模型部署一

Cindy_1224

已于 2023-04-18 13:51:13 修改

阅读量1.2k

点赞数 1

分类专栏：模型部署文章标签： pytorch 深度学习

于 2023-04-18 11:30:51 首次发布

本文链接：https://blog.csdn.net/cindywry/article/details/130217457

版权

模型部署专栏收录该内容

7 篇文章 2 订阅

订阅专栏

模型部署解决的问题：

1、模型部署，指把训练好的模型在特定环境中运行的过程。模型部署要解决模型框架兼容性差和模型运行速度慢这两大问题。

2、模型部署的常见流水线是“深度学习框架-中间表示-推理引擎”。其中比较常用的一个中间表示是 ONNX。

3、深度学习模型实际上就是一个计算图。模型部署时通常把模型转换成静态的计算图，即没有控制流（分支语句、循环语句）的计算图。

4、模型转换，训练框架都有对应的接口将模型转换成onnx 中间表示模型，比如PyTorch 框架就自带对 ONNX 的支持，只需要构造一组随机的输入，并对模型调用 torch.onnx.export 即可完成 PyTorch 到 ONNX 的转换。

5、将模型在各平台部署起来就需要推理引擎的支持，推理引擎 ONNX Runtime 对 ONNX 模型有原生的支持。给定一个 .onnx 文件，只需要简单使用 ONNX Runtime 的 Python API 就可以完成模型推理。然而在不同的平台上有它自家的推理框架，比如NVIDA系列的平台有tensorRT的推理引擎来支持，IT的芯片有TIDL 推理框架去支持，因此需要看实际的模型应用场景选择不同的推理引擎。

模型部署的难点：

模型部署中常见的几类困难有：模型的动态化；新算子的实现；中间表示与推理引擎的兼容问题。

1、模型的动态化。出于性能的考虑，各推理框架都默认模型的输入形状、输出形状、结构是静态的。而为了让模型的泛用性更强，部署时需要在尽可能不影响原有逻辑的前提下，让模型的输入输出或是结构动态化。

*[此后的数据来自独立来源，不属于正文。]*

-- ==== Sys2Proof/Machine/Operands.lean ====
section
/-! DEFINITION. Operand forms: the bytes of a word, the tag bytes, and the value each register slot reads as
(R38 to R48, R75, R92). -/

namespace Sys2Proof.Machine

/-- B0 = w[31:24], B1 = w[23:16], B2 = w[15:8], B3 = w[7:0], in that order (R43, R75, R92). -/
def wordBytes (w : Word) : List Byte :=
  [w.extractLsb' 24 8, w.extractLsb' 16 8, w.extractLsb' 8 8, w.extractLsb' 0 8]

/-- The word {b0, b1, b2, b3} (R7, R74). -/
def wordOfBytes (b0 b1 b2 b3 : Byte) : Word := b0 ++ b1 ++ b2 ++ b3

/-- The tag bytes in wire order (R33). -/
def Tag.bytes (t : Tag) : List Byte := [t.t0, t.t1, t.t2, t.t3]

/-- `TAGB[i] <- b` (R150). There is no byte beyond TAGB[3], so i of 4 and above writes nothing. DESIGN CHOICE, safe:
no reachable state comes there (R37 item 2, I13), log entry 5. -/
def Tag.set (t : Tag) (i : BitVec 3) (b : Byte) : Tag :=
  if i = 0 then { t with t0 := b }
  else if i = 1 then { t with t1 := b }
  else if i = 2 then { t with t2 := b }
  else if i = 3 then { t with t3 := b }
  else t

/-- The TAG register {TAGB[0], TAGB[1], TAGB[2], TAGB[3]} (R47). -/
def Block.tagWord (b : Block) : Word := wordOfBytes b.tagb.t0 b.tagb.t1 b.tagb.t2 b.tagb.t3

/-- The CRC_OUT register, live in every state (R45). -/
def Block.crcOut (b : Block) : Word := crcFinal b.acc

/-- The readable registers of the window (R38), the write-only and reserved slots among them. -/
inductive Reg where
  | cmd
  | status
  | dinB
  | dinW
  | crcRx
  | crcOut
  | count
  | tag
  | reserved
  deriving DecidableEq, Repr

/-- The value a read of a register returns. CMD, DIN_B, DIN_W and the reserved slots have no storage and read 0
(R39, R42, R43, R48); the others are R40, R44, R45, R46 and R47. -/
def Block.readReg (b : Block) : Reg → Word
  | .cmd => 0
  | .status => b.status
  | .dinB => 0
  | .dinW => 0
  | .crcRx => b.crcRx
  | .crcOut => b.crcOut
  | .count => b.count
  | .tag => b.tagWord
  | .reserved => 0

/-- The byte offset of a slot in the window (R38). -/
def slotOffset (n : Slot) : Nat := 4 * n.toNat

/-- Where the platform places a slot (R73, R78). The block sees the slot number only (R79), so no step reads this. -/
def slotAddress (n : Slot) : Nat := Config.baseAddr + slotOffset n

/-- The slot assignments of the register window (R38). -/
def slotReg (n : Slot) : Reg :=
  if n = 0 then .cmd
  else if n = 1 then .status
  else if n = 2 then .dinB
  else if n = 3 then .dinW
  else if n = 4 then .crcRx
  else if n = 5 then .crcOut
  else if n = 6 then .count
  else if n = 7 then .tag
  else .reserved

end Sys2Proof.Machine
end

2、新算子的实现。深度学习技术日新月异，提出新算子的速度往往快于 ONNX 维护者支持的速度。为了部署最新的模型，部署工程师往往需要自己在 ONNX 和推理引擎中支持新算子。

3、中间表示与推理引擎的兼容问题。由于各推理引擎的实现不同，对 ONNX 难以形成统一的支持。为了确保模型在不同的推理引擎中有同样的运行效果，部署工程师往往得为某个推理引擎定制模型代码，这为模型部署引入了许多工作量。

模型转换原理

2、拿PyTorch 框架来说，转 ONNX模型实际上就是把pytorch 中的操作算子映射成 ONNX 定义的某一个算子。比如对于 PyTorch 中的 Upsample 和 interpolate，在转 ONNX 后最终都会成为 ONNX 的 Resize 算子。在这种算子转换的过程中会存在算子映射不合理的时候，因此有时候是需要有自定义算子的情况的。

3、通过修改继承自 torch.autograd.Function 的算子的 symbolic 方法，可以改变该算子映射到 ONNX 算子的行为。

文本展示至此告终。